Cl Ian Pinto
November 2nd 2017: Divyadaan, Salesian Institute of Philosophy witnesses the release of the book entitled, “Levinas and the Asymmetrical Relation” at the hands of Don Mauro Mantovani sdb, the Rector Magnificus of the Salesian Pontifical University, Rome, and Don Jaroslav Rochowiak sdb, the secretary general of the same university on 2nd November 2017. A simultaneous release of the book was held at Don Bosco Odxel, Goa along with the author Fr Felix Fernandes and in the presence of other Provincial council members.

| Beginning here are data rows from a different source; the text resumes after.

-- ==== Sys2Proof/Laws/KeepStore.lean ====
section
/-! SUPPORT. Each operation of the store and the compression keeps what no ordinary operation changes: one lemma for each. -/

namespace Sys2Proof.Machine

open Sys2Proof

variable {P : State → Prop}

theorem State.setByte_keeps (C : Closed P) {s : State} (a : Nat) (v : Nat) (hs : P s) : P (State.setByte s a v) := by
  unfold State.setByte
  try dsimp only
  repeat' first
    | with_reducible assumption | intro _
    | with_reducible exact rfl
    | split
    | with_reducible (first
      | refine of_pair (by assumption) ?_ | refine of_some (by assumption) ?_ | refine of_somePair (by assumption) ?_
      | apply keeps_fst | apply keeps_mk C)

theorem State.putLine_keeps (C : Closed P) {s : State} (q : Nat) (p : Nat) (b : Nat) (l : List Nat) (hs : P s) :
    P (State.putLine s q p b l) := by
  unfold State.putLine
  try dsimp only
  repeat' first
    | with_reducible assumption | intro _
    | with_reducible (first
      | exact rfl | apply State.setByte_keeps C | apply keeps_each)

theorem State.setMem_keeps (C : Closed P) {s : State} (p : Nat) (b : Nat) (l : List Nat) (hs : P s) :
    P (State.setMem s p b l) := by
  unfold State.setMem
  try dsimp only
  repeat' first
    | with_reducible assumption | intro _
    | with_reducible (first
      | exact rfl | apply State.putLine_keeps C | apply keeps_each)

theorem State.flip_keeps (C : Closed P) {s : State} (errs : List (Nat × Nat)) (hs : P s) : P (State.flip s errs) := by
  unfold State.flip
  try dsimp only
  repeat' first
    | with_reducible assumption | intro _
    | with_reducible (first
      | exact rfl | apply keeps_each)
    | split
    | with_reducible (first
      | refine of_pair (by assumption) ?_ | refine of_some (by assumption) ?_ | refine of_somePair (by assumption) ?_
      | apply keeps_fst | apply keeps_mk C)

theorem State.writeLine_keeps (C : Closed P) {s : State} (h : Shelf) (g0 : Nat) (i : Nat) (data : List Nat) (hs : P s) :
    P (State.writeLine s h g0 i data) := by
  unfold State.writeLine
  try dsimp only
  repeat' first
    | with_reducible assumption | intro _
    | with_reducible (first
      | exact rfl | apply State.setMem_keeps C)

theorem State.edcLog_keeps (C : Closed P) {s : State} (e : EdcLog) (hs : P s) : P (State.edcLog s e) := by
  unfold State.edcLog
  try dsimp only
  repeat' first
    | with_reducible assumption | intro _
    | with_reducible (first
      | exact rfl | apply C.wr)
    | split
    | with_reducible (first
      | refine of_pair (by assumption) ?_ | refine of_some (by assumption) ?_ | refine of_somePair (by assumption) ?_
      | apply keeps_fst | apply keeps_mk C)

theorem State.poolRegs_keeps (C : Closed P) {s : State} (c : Nat) (hs : P s) : P (State.poolRegs s c) := by
  unfold State.poolRegs
  try dsimp only
  repeat' first
    | with_reducible assumption | intro _
    | with_reducible (first
      | exact rfl | apply State.wrB_keeps C | apply State.detect_keeps C | apply C.wr | apply keeps_when)

theorem State.mergePush_keeps (C : Closed P) {s : State} (o : MergeOp) (hs : P s) : P (State.mergePush s o) := by
  unfold State.mergePush
  try dsimp only
  repeat' first
    | with_reducible assumption | intro _
    | with_reducible (first
      | exact rfl | apply keeps_ite)
    | split
    | with_reducible (first
      | refine of_pair (by assumption) ?_ | refine of_some (by assumption) ?_ | refine of_somePair (by assumption) ?_
      | apply keeps_fst | apply keeps_mk C)

theorem State.mergeFeed_keeps (C : Closed P) {s : State} (n0 : Nat) (hs : P s) : P (State.mergeFeed s n0) := by
  induction n0 generalizing s
  all_goals
  unfold State.mergeFeed
  try dsimp only
  repeat' first
    | with_reducible assumption | intro _
    | with_reducible (first
      | exact rfl | apply_assumption | apply keeps_ite)
    | split
    | with_reducible (first
      | refine of_pair (by assumption) ?_ | refine of_some (by assumption) ?_ | refine of_somePair (by assumption) ?_
      | apply keeps_fst | apply keeps_mk C)

theorem State.mergeBack_keeps (C : Closed P) {s : State} (p : Nat) (hs : P s) : P (State.mergeBack s p) := by
  unfold State.mergeBack
  try dsimp only
  repeat' first
    | with_reducible assumption | intro _
    | with_reducible (first
      | exact rfl | apply State.mergePush_keeps C | apply State.bump_keeps C | apply keeps_ite)

theorem State.patchLost_keeps (C : Closed P) {s : State} (p : Nat) (hs : P s) : P (State.patchLost s p) := by
  unfold State.patchLost
  try dsimp only
  repeat' first
    | with_reducible assumption | intro _
    | with_reducible (first
      | exact rfl | apply State.bump_keeps C | apply State.emit_keeps C)

theorem State.spareSpan_keeps (C : Closed P) {s : State} (p : Nat) (hs : P s) : P (State.spareSpan s p) := by
  unfold State.spareSpan
  try dsimp only
  repeat' first
    | with_reducible assumption | intro _
    | with_reducible (first
      | exact rfl | apply State.poolRegs_keeps C | apply State.mergePush_keeps C | apply keeps_ite | apply keeps_each)
    | split
    | with_reducible (first
      | refine of_pair (by assumption) ?_ | refine of_some (by assumption) ?_ | refine of_somePair (by assumption) ?_
      | apply keeps_fst | apply keeps_mk C)

theorem State.lineFixed_keeps (C : Closed P) {s : State} (p : Nat) (n : Nat) (src : Nat) (hs : P s) :
    P (State.lineFixed s p n src) := by
  unfold State.lineFixed
  try dsimp only
  repeat' first
    | with_reducible assumption | intro _
    | with_reducible (first
      | exact rfl | apply State.bump_keeps C | apply State.wrB_keeps C | apply State.edcLog_keeps C
      | apply State.spareSpan_keeps C | apply C.wr | apply keeps_ite | apply keeps_iteP)
    | split
    | with_reducible (first
      | refine of_pair (by assumption) ?_ | refine of_some (by assumption) ?_ | refine of_somePair (by assumption) ?_
      | apply keeps_fst | apply keeps_mk C)

theorem State.moveDone_keeps (C : Closed P) {s : State} (m : Move) (hs : P s) : P (State.moveDone s m) := by
  unfold State.moveDone
  try dsimp only
  repeat' first
    | with_reducible assumption | intro _
    | with_reducible (first
      | exact rfl | apply State.poolRegs_keeps C | apply State.detect_keeps C)
    | split
    | with_reducible (first
      | refine of_pair (by assumption) ?_ | refine of_some (by assumption) ?_ | refine of_somePair (by assumption) ?_
      | apply keeps_fst | apply keeps_mk C)

theorem State.corrected_keeps (C : Closed P) {s : State} (p : Nat) (n : Nat) (src : Nat) (hs : P s) :
    P (State.corrected s p n src) := by
  unfold State.corrected
  try dsimp only
  repeat' first
    | with_reducible assumption | intro _
    | with_reducible (first
      | exact rfl | apply State.lineFixed_keeps C | apply State.mergeBack_keeps C)

theorem State.checkFixed_keeps (C : Closed P) {s : State} (h : Shelf) (g0 : Nat) (hs : P s) :
    (PairP P) (State.checkFixed s h g0) := by
  unfold State.checkFixed
  try dsimp only
  repeat' first
    | with_reducible assumption | intro _
    | with_reducible (first
      | exact rfl | apply State.corrected_keeps C | apply keeps_foldl_pair | apply keeps_foldl | apply pairP_mk)
    | split
    | with_reducible (first
      | refine of_pair (by assumption) ?_ | refine of_some (by assumption) ?_ | refine of_somePair (by assumption) ?_
      | apply keeps_fst)

theorem State.copyTo_keeps (C : Closed P) {s : State} (p : Nat) (k : Nat) (d : List Nat) (hs : P s) :
    P (State.copyTo s p k d) := by
  unfold State.copyTo
  try dsimp only
  repeat' first
    | with_reducible assumption | intro _
    | with_reducible (first
      | exact rfl | apply State.putLine_keeps C | apply State.moveDone_keeps C | apply keeps_ite)
    | split
    | with_reducible (first
      | refine of_pair (by assumption) ?_ | refine of_some (by assumption) ?_ | refine of_somePair (by assumption) ?_
      | apply keeps_fst | apply keeps_mk C)

theorem State.poisonLine_keeps (C : Closed P) {s : State} (p : Nat) (hs : P s) : P (State.poisonLine s p) := by
  unfold State.poisonLine
  try dsimp only
  repeat' first
    | with_reducible assumption | intro _
    | with_reducible (first
      | exact rfl | apply State.setMem_keeps C)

Fr Banzelao, the principal of Divyadaan, presented a brief synopsis of the book before its release. Fr Robert, the rector of Divyadaan, presented a copy of the book to Don Mauro and Don Jaroslav on behalf of the author and the institute.
Emmanuel Levinas was a Jewish philosopher who lived in the latter half of the last century and who acquired fame for his original writings that were filled with striking phrases and insights for example ‘face of the other’ and ‘exteriority’. His philosophy is not high in-the-clouds but is situated in the mundane experiences of human living in society. Owing to his prior interest in philosophical anthropology, Fr Felix felt inspired by the thoughts of Emmanuel Levinas and desired to enter in-depth into his philosophy. This book is the fruit of his doctoral research carried out in the Salesian Pontifical University, Rome.
The crux of the book lies in the examination of the asymmetrical relations between human beings and its relevance for justice relations. The book doesn’t attempt to compare or contrast Levinas’ understanding of the ethical relation with that of other philosophers. The book consists of five chapters besides a general introduction and conclusion. The first chapter outlines the biography of Levinas. The subsequent chapters explore his philosophy of asymmetrical relations and the other from an anthropological and ethical viewpoint. The book sheds light on a number of social evils that the contemporary world faces and offers a guide to navigate the rough and hostile waters of justice, peace and fraternity.